事实上，规则 如果一个项目出现在多个不同位置的数组中，则第一次出现是正确的（跳过其他） 有点模糊。例如，使用下面的数组，最终得到 arrays[3] 作为排序后的数组是否可以，因为它不违反任何元素的第一次出现，还是应该优先选择 arrays [2]？

const arrays = [['a', 'b', 'd'],
                ['a', 'c', 'd'],
                ['a', 'b', 'c', 'd']
                ['a', 'c', 'b', 'd']]

- Anton

网页内容由stack overflow 提供, 点击上面的

可以查看英文原文，
原文链接

- dugokontov · Accepted Answer

每个数组实际上都是一组规则，告诉我们元素之间的相对顺序。最终列表应该返回所有元素，同时尊重由所有规则定义的相对顺序。

有些解决方案已经解决了最初的问题，有些甚至没有解决那个问题（所有建议使用排序的都错过了问题的关键）。
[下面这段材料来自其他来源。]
-- ==== Sys2Proof/Machine/Font.lean ====
section
/-! DEFINITION. The type of the `FONT` parameter and its default (00_scope.md R8, 70_reset_and_hazards.md R266), and the
contents that memory's list of cells is written against. -/

namespace Sys2Proof.Machine

/-- The parameter `FONT` (R8, R266; decision D21): any 80 bytes that are 16 glyphs 4 pixels wide (R265). `load` takes it as an
argument. -/
structure Font where
  /-- glyph `d` is bytes `5 * d` to `5 * d + 4`, one byte per row, top row first (R265) -/
  bytes : Vector Byte 80
  /-- bits 3 to 0 of each are 0 (R265) -/
  ok : fontOk bytes = true
  deriving DecidableEq, Repr

/-- Glyphs 0 to 7 of R266. -/
def fontLow : List Byte :=
  [0xF0, 0x90, 0x90, 0x90, 0xF0, 0x20, 0x60, 0x20, 0x20, 0x70,
   0xF0, 0x10, 0xF0, 0x80, 0xF0, 0xF0, 0x10, 0xF0, 0x10, 0xF0,
   0x90, 0x90, 0xF0, 0x10, 0x10, 0xF0, 0x80, 0xF0, 0x10, 0xF0,
   0xF0, 0x80, 0xF0, 0x90, 0xF0, 0xF0, 0x10, 0x20, 0x40, 0x40]

/-- Glyphs 8 to F of R266. -/
def fontHigh : List Byte :=
  [0xF0, 0x90, 0xF0, 0x90, 0xF0, 0xF0, 0x90, 0xF0, 0x10, 0xF0,
   0xF0, 0x90, 0xF0, 0x90, 0x90, 0xE0, 0x90, 0xE0, 0x90, 0xE0,
   0xF0, 0x80, 0x80, 0x80, 0xF0, 0xE0, 0x90, 0x90, 0x90, 0xE0,
   0xF0, 0x80, 0xF0, 0x80, 0xF0, 0xF0, 0x80, 0xF0, 0x80, 0x80]

/-- The default of R266, as a list. -/
def defaultFontBytes : List Byte := fontLow ++ fontHigh

/-- The default of the parameter `FONT` (R266; assumption 5). -/
def defaultFont : Font := ⟨⟨defaultFontBytes.toArray, rfl⟩, by decide⟩

/-- What `load` of an empty program leaves at an address under the default `FONT`: the font at 0x000 to 0x04F, 0x00 elsewhere
(R39, R260). An unlisted address of `Memory` reads as this; under another font `load` lists the bytes that differ
(assumption 3). -/
def Memory.initial (a : Nat) : Byte := defaultFontBytes.getD (a - Config.fontAddr) 0

end Sys2Proof.Machine
end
然而，没有一个提出了通用的解决方案。

问题

如果我们看看OP中提出的问题，这就是规则定义元素之间相对位置的方式：

   M    K -> Z    T
  ^ \  ^      \  ^
 /   v/        v/
X -> D ------> H -> B -> A

因此，我们很容易看出我们的数组以X开头。下一个元素可以是D和M。但是，D需要M已经在数组中。这就是为什么我们将M作为下一个元素，然后是D。接下来，D指向K和H。但由于H还有其他尚未收集的前任（实际上它有D，但列表中已经收集了），而K没有（实际上它有D，但已经在列表中收集），因此我们将放置K和Z，然后才是H。
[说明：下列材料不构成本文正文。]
-- ==== Sys2Proof/Machine/IndexMemory.lean ====
section
/-! DEFINITION. The index register and the memory transfers (43_index_memory.md). -/

namespace Sys2Proof.Machine

/-- ANNN (R160). -/
def execLdINNN (nnn : Addr12) (s : State) : StepResult := advance (s.setIndex (addrOperand nnn))

/-- FX1E (R161): VF is written last, from the old operands. -/
def execAddIVx (x : Reg) (s : State) : StepResult :=
  advance ((s.setIndex (BitVec.ofNat 16 (indexSum s x))).setV vf (indexOverflowFlag (indexSum s x)))

/-- FX29 (R162). -/
def execLdFVx (x : Reg) (s : State) : StepResult := advance (s.setIndex (glyphAddr (s.getV x)))

/-- FX33 (R163): all three addresses are checked first. -/
def execLdBVx (x : Reg) (s : State) : StepResult :=
  guarded (checkRange (indexAddr s 0) 3)
    (advance (s.setMem (Memory.writeBlock s.mem (indexAddr s 0) (bcdDigits (s.getV x)))))

/-- FX55 (R164): all `X + 1` addresses are checked first; `I` ends one past the last byte. -/
def execLdMemVx (x : Reg) (s : State) : StepResult :=
  guarded (checkRange (indexAddr s 0) (x.val + 1))
    (advance ((s.setMem (Memory.writeBlock s.mem (indexAddr s 0) (regBlock s x))).setIndex
      (BitVec.ofNat 16 (indexAddr s (x.val + 1)))))

/-- FX65 (R165): all `X + 1` addresses are checked first; `I` ends one past the last byte. -/
def execLdVxMem (x : Reg) (s : State) : StepResult :=
  guarded (checkRange (indexAddr s 0) (x.val + 1))
    (advance ((s.setRegs (loadRegs s.mem (indexAddr s 0) (x.val + 1) s.v)).setIndex
      (BitVec.ofNat 16 (indexAddr s (x.val + 1)))))

end Sys2Proof.Machine
end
H指向T和B。事实上，我们首先放哪个元素并不重要。因此，最后三个元素可以按以下三种顺序中的任何一种排列：

- T、B、A - B、A、T - B、T、A

让我们也考虑一个稍微复杂一点的情况。以下是规则：

['10', '11', '12', '1', '2'],
['11', '12', '13', '2'],
['9', '13'],
['9', '10'],

如果按照这些规则绘制图表，我们会得到以下结果：

   --------------> 13 ----
  /                ^      \
 /                /        v
9 -> 10 -> 11 -> 12 > 1 -> 2

这个案例有什么特别之处？两点：

只有在最后一个规则中，“我们才发现”数字9是数组的开头
从12到2有两条非直接路径（一条经过数字1，另一条经过数字13）。

解决方案

我的想法是为每个元素创建一个节点。然后使用该节点来跟踪所有直接后继和直接前任。之后，我们将找到所有没有前任的元素，并从那里开始“收集”结果。如果我们到达了具有多个前任但其中某些未被收集的节点，则会停止递归。可能会出现某些继承者已经在其他路径中被收集的情况。我们将跳过该继承者。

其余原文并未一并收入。